(Collected data)
Start of Block

theorem State.offerBlank_arm (s : State) (n : LaneId) (h : Handle) : (s.offerBlank n h).arm = s.arm := by
  unfold State.offerBlank
  rw [State.oweClaim_arm, State.drainCheck_arm]
  split
  · rw [State.enterFeedWait_arm, State.setRotation_arm, State.modLane_arm, State.modDiscAt_arm, State.modJob_arm, State.modJob_arm]
  · rw [State.modLane_arm, State.modDiscAt_arm, State.modJob_arm]

theorem State.withdrawClaim_arm (s : State) (h : Handle) (n : LaneId) : (s.withdrawClaim h n).arm = s.arm := by
  unfold State.withdrawClaim
  split
  · rfl
  · split
    · rfl
    · rw [State.enterIdle_arm, State.laneLeavesJob_arm, State.modJob_arm, State.dropRequest_arm]

theorem State.drainLane_arm (s : State) (h : Handle) (n : LaneId) : (s.drainLane h n).arm = s.arm := by
  unfold State.drainLane
  split
  · split
    · exact s.withdrawClaim_arm h n
    · rw [State.offerBlank_arm, State.leaveStartQueue_arm]
    · rfl
  · rfl

theorem State.forLanes_drainLane_arm (h : Handle) (l : List LaneId) (s : State) :
    (State.forLanes (fun t n => t.drainLane h n) l s).arm = s.arm := by
  induction l generalizing s with
  | nil => rfl
  | cons n rest ih => exact (ih _).trans (s.drainLane_arm h n)

/-- A drain by the fail limit leaves the arm alone: the discs that are on their way go on (R36). -/
theorem State.drainJob_failLimit_arm (s : State) (h : Handle) : (s.drainJob h .failLimit).arm = s.arm := by
  have hlanes : (s.drainLanes h .failLimit).arm = s.arm := by
    unfold State.drainLanes
    rw [State.forLanes_drainLane_arm, State.modJob_arm]
  unfold State.drainJob
  dsimp only
  split
  · exact hlanes
  · split
    · rw [State.drainCheck_arm]; exact hlanes
    · rw [State.notify_arm]; exact hlanes

theorem State.closingChecks_arm (s : State) (h : Handle) : (s.closingChecks h).arm = s.arm := by
  cases hj : s.jobOf h with
  | none => simp [State.closingChecks, hj]
  | some j =>
    rw [State.closingChecks_eq hj, State.oweClaim_arm]
    split
    · exact s.drainCheck_arm h
    · split
      · exact s.endJob_arm h _
      · split
        · exact s.drainJob_failLimit_arm h
        · rfl

theorem State.closeDiscAt_arm (s : State) (loc : Location) (fate : Option Fate) (why : Option FailReason) :
    (s.closeDiscAt loc fate why).arm = s.arm := by
  unfold State.closeDiscAt State.closeDisc State.reportClosing
  dsimp only
  (repeat' split) <;> simp only [State.closingChecks_arm, State.modJob_arm, State.notify_arm, State.setDisc_arm]

/-! ## The disc that is lost on the arm (R141, R142) -/

/-- A request leaves the queue, and the arm if it serves it. -/
def State.withoutRequest (s : State) (age : Nat) : State :=
  (s.dropRequest age).modArm fun a => { a with request := if a.request = some age then none else a.request }
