-- ==== Sys2Proof/Syntax.lean ====
section
/-! DEFINITION. The command set: one constructor per row of spec/opcode_table.json (30_encoding.md R81 to R84),
and the assembler's abstract syntax (R88). -/

namespace Sys2Proof

/-- The direction bit of an address phase (R57, R81): 0 = WRITE, 1 = READ. -/
inductive Dir where
  | write
  | read
deriving DecidableEq, Repr, Inhabited

/-- The twelve commands (R83), each with the fields of its format (R82). Every value of every field is legal (R84). -/
inductive Instr where
  /-- START, format A (R104). -/
  | start (addr : BitVec 7) (dir : Dir)
  /-- REPSTART, format A (R108). -/
  | repstart (addr : BitVec 7) (dir : Dir)
  /-- START_RETRY, format A (R112). -/
  | startRetry (addr : BitVec 7) (dir : Dir)
  /-- WRITE_BYTE, format B (R118). -/
  | writeByte (data : Byte)
  /-- READ_BYTE, format K (R122): `ack` = true sends acknowledge. -/
  | readByte (ack : Bool)
  /-- STOP, format N (R126). -/
  | stop
  /-- WRITE_REG, format RW (R152). -/
  | writeReg (reg : BitVec 3) (data : Byte)
  /-- READ_REG, format RR (R156). -/
  | readReg (reg : BitVec 3)
  /-- SCAN_ROW, format S (R172). -/
  | scanRow (row : BitVec 2)
  /-- SCAN_KEYPAD, format N (R174). -/
  | scanKeypad
  /-- SCAN_EDGE, format N (R176). -/
  | scanEdge
  /-- TRANSLATE, format T (R200). -/
  | translate (mask : Mask)
deriving DecidableEq, Repr, Inhabited

/-- The names of the expander's registers, in the order of 20_memory.md R51. -/
inductive RegName where
  | in0 | in1 | out0 | out1 | pol0 | pol1 | cfg0 | cfg1
deriving DecidableEq, Repr

/-- An address operand of the assembler (R88): a number, or `PERIPH`. -/
inductive AsmAddr where
  | num (n : Nat)
  | periph
deriving DecidableEq, Repr

/-- A register operand of the assembler (R88): a number, or a name of R51. -/
inductive AsmReg where
  | num (n : Nat)
  | name (r : RegName)
deriving DecidableEq, Repr

/-- One line of the assembler (R88): a mnemonic with operands that are not yet checked against their ranges. -/
inductive Asm where
  | start (addr : AsmAddr) (dir : Dir)
  | repstart (addr : AsmAddr) (dir : Dir)
  | startRetry (addr : AsmAddr) (dir : Dir)
  | writeByte (data : Nat)
  | readByte (ack : Bool)
  | stop
  | writeReg (reg : AsmReg) (data : Nat)
  | readReg (reg : AsmReg)
  | scanRow (row : Nat)
  | scanKeypad
  | scanEdge
  | translate (mask : Nat)
deriving DecidableEq, Repr

end Sys2Proof
end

End of Block

● **WHAT IS NEEDED**:
Each entry needs to be given again exactly as it stands.

● **ANSWER TO THIS PROBLEM**:
theorem State.offerBlank_arm (s : State) (n : LaneId) (h : Handle) : (s.offerBlank n h).arm = s.arm := by
  unfold State.offerBlank
  rw [State.oweClaim_arm, State.drainCheck_arm]
  split
  · rw [State.enterFeedWait_arm, State.setRotation_arm, State.modLane_arm, State.modDiscAt_arm, State.modJob_arm, State.modJob_arm]
  · rw [State.modLane_arm, State.modDiscAt_arm, State.modJob_arm]

theorem State.withdrawClaim_arm (s : State) (h : Handle) (n : LaneId) : (s.withdrawClaim h n).arm = s.arm := by
  unfold State.withdrawClaim
  split
  · rfl
  · split
    · rfl
    · rw [State.enterIdle_arm, State.laneLeavesJob_arm, State.modJob_arm, State.dropRequest_arm]

theorem State.drainLane_arm (s : State) (h : Handle) (n : LaneId) : (s.drainLane h n).arm = s.arm := by
  unfold State.drainLane
  split
  · split
    · exact s.withdrawClaim_arm h n
    · rw [State.offerBlank_arm, State.leaveStartQueue_arm]
    · rfl
  · rfl

theorem State.forLanes_drainLane_arm (h : Handle) (l : List LaneId) (s : State) :
    (State.forLanes (fun t n => t.drainLane h n) l s).arm = s.arm := by
  induction l generalizing s with
  | nil => rfl
  | cons n rest ih => exact (ih _).trans (s.drainLane_arm h n)

/-- A drain by the fail limit leaves the arm alone: the discs that are on their way go on (R36). -/
theorem State.drainJob_failLimit_arm (s : State) (h : Handle) : (s.drainJob h .failLimit).arm = s.arm := by
  have hlanes : (s.drainLanes h .failLimit).arm = s.arm := by
    unfold State.drainLanes
    rw [State.forLanes_drainLane_arm, State.modJob_arm]
  unfold State.drainJob
  dsimp only
  split
  · exact hlanes
  · split
    · rw [State.drainCheck_arm]; exact hlanes
    · rw [State.notify_arm]; exact hlanes

theorem State.closingChecks_arm (s : State) (h : Handle) : (s.closingChecks h).arm = s.arm := by
  cases hj : s.jobOf h with
  | none => simp [State.closingChecks, hj]
  | some j =>
    rw [State.closingChecks_eq hj, State.oweClaim_arm]
    split
    · exact s.drainCheck_arm h
    · split
      · exact s.endJob_arm h _
      · split
        · exact s.drainJob_failLimit_arm h
        · rfl

theorem State.closeDiscAt_arm (s : State) (loc : Location) (fate : Option Fate) (why : Option FailReason) :
    (s.closeDiscAt loc fate why).arm = s.arm := by
  unfold State.closeDiscAt State.closeDisc State.reportClosing
  dsimp only
  (repeat' split) <;> simp only [State.closingChecks_arm, State.modJob_arm, State.notify_arm, State.setDisc_arm]

/-! ## The disc that is lost on the arm (R141, R142) -/

/-- A request leaves the queue, and the arm if it serves it. -/
def State.withoutRequest (s : State) (age : Nat) : State :=
  (s.dropRequest age).modArm fun a => { a with request := if a.request = some age then none else a.request }
-- ==== Sys2Proof/Syntax.lean ====
section
/-! DEFINITION. The command set: one constructor per row of spec/opcode_table.json (30_encoding.md R81 to R84),
and the assembler's abstract syntax (R88). -/

namespace Sys2Proof

/-- The direction bit of an address phase (R57, R81): 0 = WRITE, 1 = READ. -/
inductive Dir where
  | write
  | read
deriving DecidableEq, Repr, Inhabited

/-- The twelve commands (R83), each with the fields of its format (R82). Every value of every field is legal (R84). -/
inductive Instr where
  /-- START, format A (R104). -/
  | start (addr : BitVec 7) (dir : Dir)
  /-- REPSTART, format A (R108). -/
  | repstart (addr : BitVec 7) (dir : Dir)
  /-- START_RETRY, format A (R112). -/
  | startRetry (addr : BitVec 7) (dir : Dir)
  /-- WRITE_BYTE, format B (R118). -/
  | writeByte (data : Byte)
  /-- READ_BYTE, format K (R122): `ack` = true sends acknowledge. -/
  | readByte (ack : Bool)
  /-- STOP, format N (R126). -/
  | stop
  /-- WRITE_REG, format RW (R152). -/
  | writeReg (reg : BitVec 3) (data : Byte)
  /-- READ_REG, format RR (R156). -/
  | readReg (reg : BitVec 3)
  /-- SCAN_ROW, format S (R172). -/
  | scanRow (row : BitVec 2)
  /-- SCAN_KEYPAD, format N (R174). -/
  | scanKeypad
  /-- SCAN_EDGE, format N (R176). -/
  | scanEdge
  /-- TRANSLATE, format T (R200). -/
  | translate (mask : Mask)
deriving DecidableEq, Repr, Inhabited

/-- The names of the expander's registers, in the order of 20_memory.md R51. -/
inductive RegName where
  | in0 | in1 | out0 | out1 | pol0 | pol1 | cfg0 | cfg1
deriving DecidableEq, Repr

/-- An address operand of the assembler (R88): a number, or `PERIPH`. -/
inductive AsmAddr where
  | num (n : Nat)
  | periph
deriving DecidableEq, Repr

/-- A register operand of the assembler (R88): a number, or a name of R51. -/
inductive AsmReg where
  | num (n : Nat)
  | name (r : RegName)
deriving DecidableEq, Repr

/-- One line of the assembler (R88): a mnemonic with operands that are not yet checked against their ranges. -/
inductive Asm where
  | start (addr : AsmAddr) (dir : Dir)
  | repstart (addr : AsmAddr) (dir : Dir)
  | startRetry (addr : AsmAddr) (dir : Dir)
  | writeByte (data : Nat)
  | readByte (ack : Bool)
  | stop
  | writeReg (reg : AsmReg) (data : Nat)
  | readReg (reg : AsmReg)
  | scanRow (row : Nat)
  | scanKeypad
  | scanEdge
  | translate (mask : Nat)
deriving DecidableEq, Repr

end Sys2Proof
end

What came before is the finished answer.